A $75-million loan granted by the Bank of Ghana (BoG) to the Ghana Commercial Bank (GCB) in 2009 without any valid contractual agreement became the topic for discussion at last Friday’s sitting of the Public Accounts Committee (PAC) of Parliament.
The BoG granted the cedi equivalent of $25 million and $50 million bridging facility to the GCB under a memorandum of understanding (MoU) on February 19, 2009. Although the agreement expired six weeks from February 1, 2009, an outstanding balance of the cedi equivalent of $50 million remained unsettled as of December 31, 2010.
According to the Auditor-General’s Report on public boards, corporations and other statutory institutions for the year ended December 31, 2010, there was no new agreement or addendum established with the GCB to extend the terms and conditions contained in the MoU, which expired on March 31, 2010.
“The absence of a valid loan agreement and contracts to govern the facilities could impede the efficient and effective management of the loan portfolio,” it stated. It added that as the tenure of some of the facilities had not been clearly agreed with the GCB, the recovery of the loans might not occur in a timely manner and might extend unduly, while the BoG was also losing interest on the facility.
Although the Chief Internal Auditor of the BoG, Mr Felix Adu, explained that the bank was in a discussion with the GCB to agree on terms for a new payback, that explanation did not go down well with members of the PAC.
Another issue that came up for discussion was the net debit on the special accounts maintained at the BoG by the Controller and Accountant-General’s Department (CAGD), contrary to the Loan and Fiscal Agency Agreement.
The CAGD maintains receiving accounts and HIPC funds and withdrawal accounts for development projects and as of December 31, 2010 the net position of the two accounts showed an overdrawn amount of GH˘83 million.
That, according to the Auditor-General’s report, indicated that the bank had advanced funds to the government under terms that appeared contradictory to the provisions of the Loan and Fiscal Agency Agreement.
The Auditor-General recommended that where it became necessary for a temporary advance to be granted to the government, the required procedure should be duly adhered to.
COCOBOD & CMC
When officials of the Ghana Cocoa Board (COCOBOD) and its subsidiary, the Cocoa Marketing Company (CMC), appeared before the committee, the main issue that attracted the attention of the MPs was the GH˘17,750,256 expenses incurred on the CMC by COCOBOD.
According to the Auditor-General’s report, that amount entered in the books of the CMC could not be substantiated, while there was no confirmation from COCOBOD. “The correctness of the amount could be in doubt.
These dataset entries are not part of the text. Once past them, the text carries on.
theorem State.windowsPut_kept {s₀ : State} {s : State} (m a : Nat) (ws : List Word) (hK :
    Kept s₀ s) : Kept s₀ (State.windowsPut s m a ws) := by
  unfold State.windowsPut
  repeat' first
    | (extract_lets +onlyGivenNames x; refine Kept.cut (t := x) ?_ fun _ => ?_; on_goal 1 => subst x; on_goal 2 => clear_value x)
    | (extract_lets +onlyGivenNames x; subst x)
    | (with_reducible first
        | assumption | apply Kept.ite | apply State.bankWrite_kept | apply State.emPut_kept | apply State.windowAsks_kept)

theorem State.windowsSoft_kept {s₀ : State} {s : State} (m a : Nat) (ws : List Word) (hK :
    Kept s₀ s) : Kept s₀ (State.windowsSoft s m a ws) := by
  unfold State.windowsSoft
  with_reducible repeat' first
    | assumption | intro _ | apply Kept.ite | apply State.answer_kept | apply State.deferWrite_kept | apply State.raise_kept
    | apply State.windowsPut_kept | apply Kept.foldl

theorem State.busWrite_kept {s₀ : State} {s : State} (m a : Nat) (bytes : List (Option Byte)) (hK :
    Kept s₀ s) : Kept s₀ (State.busWrite s m a bytes) := by
  unfold State.busWrite
  repeat' first
    | (extract_lets +onlyGivenNames x; refine Kept.cut (t := x) ?_ fun _ => ?_; on_goal 1 => subst x; on_goal 2 => clear_value x)
    | (extract_lets +onlyGivenNames x; subst x)
    | (with_reducible first
        | assumption | apply Kept.ite | apply State.defaultTarget_kept | apply State.dramWrite_kept | apply State.hostPut_kept
        | apply State.ssmWrite_kept | apply State.towpathWrite_kept | apply State.windowsSoft_kept)
    | split

theorem State.serve_kept {s₀ : State} {s : State} (b : Burst) (hK : Kept s₀ s) : Kept s₀ (State.serve s b) := by
  unfold State.serve
  repeat' first
    | (extract_lets +onlyGivenNames x; refine Kept.cut (t := x) ?_ fun _ => ?_; on_goal 1 => subst x; on_goal 2 => clear_value x)
    | (extract_lets +onlyGivenNames x; subst x)
    | (with_reducible first
        | assumption | intro _ | apply Kept.ite | apply State.busRead_kept
        | (refine Kept.fst_of_eq (by assumption) ?_; apply State.busRead_kept) | apply State.busWrite_kept | apply State.dataError_kept
        | apply State.engEcc_kept | apply State.outboundBurst_kept | apply Kept.foldl)

theorem State.setWith_kept {s₀ : State} {s : State} (a : Nat) (sets : Word) (hK : Kept s₀ s) : Kept s₀ (State.setWith s a sets) := by
  unfold State.setWith
  repeat' first
    | (with_reducible first
        | assumption | apply Kept.ite | apply State.setReg_kept)
    | split

theorem execRegisterWrite_kept {s₀ : State} (m : MasterIx) (addr : Addr) (bytes : Nat) (data sets : Word) {s : State} (hK :
    Kept s₀ s) : KeptRes s₀ (execRegisterWrite m addr bytes data sets s) := by
  unfold execRegisterWrite
  with_reducible repeat' first
    | assumption | apply KeptRes.next | apply State.busWrite_kept | apply State.setWith_kept

theorem State.rcUpdate_kept {s₀ : State} {s : State} (a : Nat) (u : RcUpdate) (hK : Kept s₀ s) : Kept s₀ (State.rcUpdate s a u) := by
  unfold State.rcUpdate
  repeat' first
    | (extract_lets +onlyGivenNames x; refine Kept.cut (t := x) ?_ fun _ => ?_; on_goal 1 => subst x; on_goal 2 => clear_value x)
    | (extract_lets +onlyGivenNames x; subst x)
    | (with_reducible first
        | assumption | intro _ | apply Kept.ite | apply State.bump_kept | apply State.highest_kept | apply State.least_kept)
    | split

theorem execRcRead_kept {s₀ : State} (addr : Addr) (updates : List RcUpdate) {s : State} (hK :
    Kept s₀ s) : KeptRes s₀ (execRcRead addr updates s) := by
  unfold execRcRead
  with_reducible repeat' first
    | assumption | intro _ | apply KeptRes.next | apply State.rcUpdate_kept | apply State.towpathRead_kept
    | (refine Kept.fst_of_eq (by assumption) ?_; apply State.towpathRead_kept) | apply Kept.foldl

theorem execWideLowWordRead_kept {s₀ : State} (addr : Addr) {s : State} (hK : Kept s₀ s) : KeptRes s₀ (execWideLowWordRead addr s) := by
  unfold execWideLowWordRead
  with_reducible repeat' first
    | assumption | apply Kept.ite | apply KeptRes.next | apply KeptRes.ite | apply State.busRead_kept
    | (refine Kept.fst_of_eq (by assumption) ?_; apply State.busRead_kept) | apply State.windowAsks_kept

theorem execWideHighWordWrite_kept {s₀ : State} (addr : Addr) (data : Word) {s : State} (hK :
    Kept s₀ s) : KeptRes s₀ (execWideHighWordWrite addr data s) := by
  unfold execWideHighWordWrite
  with_reducible repeat' first
    | assumption | apply KeptRes.next | apply State.busWrite_kept

theorem State.spiDone_kept {s₀ : State} {s : State} (write : Bool) (hK : Kept s₀ s) : Kept s₀ (State.spiDone s write) := by
  unfold State.spiDone
  repeat' first
    | (extract_lets +onlyGivenNames x; refine Kept.cut (t := x) ?_ fun _ => ?_; on_goal 1 => subst x; on_goal 2 => clear_value x)
    | (extract_lets +onlyGivenNames x; subst x)
    | (with_reducible first
        | assumption | apply Kept.ite | apply State.defaultTarget_kept | apply State.raise_kept | apply State.setSvc_kept)

theorem State.serviceWrite_kept {s₀ : State} {s : State} (a : Nat) (v : Word) (hK : Kept s₀ s) : Kept s₀ (State.serviceWrite s a v) := by
  unfold State.serviceWrite
  repeat' first
    | (extract_lets +onlyGivenNames x; refine Kept.cut (t := x) ?_ fun _ => ?_; on_goal 1 => subst x; on_goal 2 => clear_value x)
    | (extract_lets +onlyGivenNames x; subst x)
    | (with_reducible first
        | assumption | apply Kept.ite | apply State.defaultTarget_kept | apply State.towpathWrite_kept)

theorem State.serviceRead_kept {s₀ : State} {s : State} (a : Nat) (hK : Kept s₀ s) : Kept s₀ (State.serviceRead s a) := by
  unfold State.serviceRead
  repeat' first
    | (extract_lets +onlyGivenNames x; refine Kept.cut (t := x) ?_ fun _ => ?_; on_goal 1 => subst x; on_goal 2 => clear_value x)
    | (extract_lets +onlyGivenNames x; subst x)
    | (with_reducible first
        | assumption | apply Kept.ite | apply State.readFails_kept
        | (refine Kept.fst_of_eq (by assumption) ?_; apply State.readFails_kept) | apply State.towpathRead_kept
        | (refine Kept.fst_of_eq (by assumption) ?_; apply State.towpathRead_kept))

theorem execSpiWrite_kept {s₀ : State} (addr : BitVec 24) (data : Word) (bytes : Nat) {s : State} (hK :
    Kept s₀ s) : KeptRes s₀ (execSpiWrite addr data bytes s) := by
  unfold execSpiWrite
  with_reducible repeat' first
    | assumption | apply Kept.ite | apply KeptRes.next | apply KeptRes.ite | apply State.serviceWrite_kept | apply State.spiDone_kept

theorem execSpiRead_kept {s₀ : State} (addr : BitVec 24) {s : State} (hK : Kept s₀ s) : KeptRes s₀ (execSpiRead addr s) := by
  unfold execSpiRead
  with_reducible repeat' first
    | assumption | apply Kept.ite | apply KeptRes.next | apply KeptRes.ite | apply State.serviceRead_kept | apply State.spiDone_kept

theorem execSpiStatus_kept {s₀ : State} {s : State} (hK : Kept s₀ s) : KeptRes s₀ (execSpiStatus s) := by
  unfold execSpiStatus
  with_reducible repeat' first
    | assumption | apply Kept.ite | apply KeptRes.next | apply KeptRes.ite | apply State.answer_kept

theorem execJtagRegacc_kept {s₀ : State} (write : Bool) (addr : BitVec 24) (data : Word) {s : State} (hK :
    Kept s₀ s) : KeptRes s₀ (execJtagRegacc write addr data s) := by
  unfold execJtagRegacc
  with_reducible repeat' first
    | assumption | apply Kept.ite | apply KeptRes.next | apply KeptRes.ite | apply State.serviceRead_kept | apply State.serviceWrite_kept

theorem State.inboundError_kept {s₀ : State} {s : State} (hK : Kept s₀ s) : Kept s₀ (State.inboundError s) := by
  unfold State.inboundError
  with_reducible repeat' first
    | assumption | apply State.bump_kept | apply State.raise_kept

theorem State.inboundEnds_kept {s₀ : State} {s : State} (write : Bool) (bytes : List Byte) (hK :
    Kept s₀ s) : Kept s₀ (State.inboundEnds s write bytes) := by
  unfold State.inboundEnds
  repeat' first
    | (with_reducible first
        | assumption | apply Kept.ite | apply State.dataError_kept | apply State.defaultTarget_kept | apply State.emit_kept
        | apply State.inboundError_kept)
    | split

theorem execPcieInboundRequest_kept {s₀ : State} (bar : Bar) (offset : Nat) (write poisoned : Bool) (data : List (Option Byte)) {s : State} (hK :
    Kept s₀ s) : KeptRes s₀ (execPcieInboundRequest bar offset write poisoned data s) := by
  unfold execPcieInboundRequest
  repeat' first
    | (extract_lets +onlyGivenNames x; refine Kept.cut (t := x) ?_ fun _ => ?_; on_goal 1 => subst x; on_goal 2 => clear_value x)
    | (extract_lets +onlyGivenNames x; subst x)
    | (with_reducible first
        | assumption | apply Kept.ite | apply KeptRes.next | apply KeptRes.ite | apply State.busRead_kept
        | (refine Kept.fst_of_eq (by assumption) ?_; apply State.busRead_kept) | apply State.busWrite_kept
        | apply State.defaultTarget_kept | apply State.inboundEnds_kept | apply State.inboundError_kept | apply State.windowAsks_kept)
    | split

theorem State.layerTakes_kept {s₀ : State} {s : State} (b : Burst) (hK : Kept s₀ s) : Kept s₀ (State.layerTakes s b) := by
  unfold State.layerTakes
  repeat' first
    | (extract_lets +onlyGivenNames x; refine Kept.cut (t := x) ?_ fun _ => ?_; on_goal 1 => subst x; on_goal 2 => clear_value x)
    | (extract_lets +onlyGivenNames x; subst x)
    | (with_reducible first
        | assumption | intro _ | apply Kept.ite | fail_if_no_progress (apply Kept.upd))

theorem execBurstGrant_kept {s₀ : State} (target : Fin 6) (arrivals : List Burst) {s : State} (hK :
    Kept s₀ s) : KeptRes s₀ (execBurstGrant target arrivals s) := by
  unfold execBurstGrant
  repeat' first
    | (extract_lets +onlyGivenNames x; refine Kept.cut (t := x) ?_ fun _ => ?_; on_goal 1 => subst x; on_goal 2 => clear_value x)
    | (extract_lets +onlyGivenNames x; subst x)
    | (with_reducible first
        | assumption | intro _ | apply KeptRes.next | apply State.bump_kept | apply State.layerTakes_kept | apply State.serve_kept
        | apply Kept.foldl | fail_if_no_progress (apply Kept.upd))
    | split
We, therefore, recommend that the amount involved should be substantiated with the relevant documents,” it said.
Another issue was the pre-payment of GH˘3,307,716, which was not substantiated, in addition to the fact that not all title deeds and leasehold agreements entered into in respect of immovable properties were available.
“The absence of such documents will not give support to the CMC’s claim to ownership of such properties and might lead to loss in the event of any dispute,” the report stated.
Although the Director of Finance of COCOBOD, Mr William Mensah, and the Chief Executive Officer of the CMC, Nana Oduro Owusu, explained that measures were being taken to get the proper documentation to such properties, members of the committee were not happy that it had not been done over the years. Another issue that generated a lot of heat was the number of persons on the board of the CMC.
Although the regulations filed by the special resolution in April 2009 indicated that the members of the board should not be less than two or more than five, the report indicated that the current board had eight members. The Chairman of the PAC, Mr Kwaku Agyeman-Manu, directed the CMC to do the right thing by amending the company’s regulations to cater for the increase in the number of board members.
He added that the committee would decide whether officials of the CMC should be surcharged with the allowances paid to the extra three members on the company’s board, in contravention of its own regulations.
Securities and Exchange Commission
The Director-General of the Securities and Exchange Commission (SEC), Mr Adu Anane Antwi, and the Head of Finance and Capital of the commission, Mr Frederick Sappor, represented the commission during the hearing. The SEC recorded an operational surplus of GH˘213,213 in 2011, as against GH˘166,974 in 2010.
The committee, however, questioned the commission about outstanding loans amounting to GH˘382,746 granted to its staff. Mr Antwi said the SEC had taken stringent measures to ensure that members of staff did not slack in the repayment of their loans by demanding post-dated cheques for at least 12 months before loans were given out.
The Minister of Finance, Mr Seth Terkper, and one of his deputies, Mr Kweku Ricketts-Hagan, were present at the sitting to support institutions under the ministry.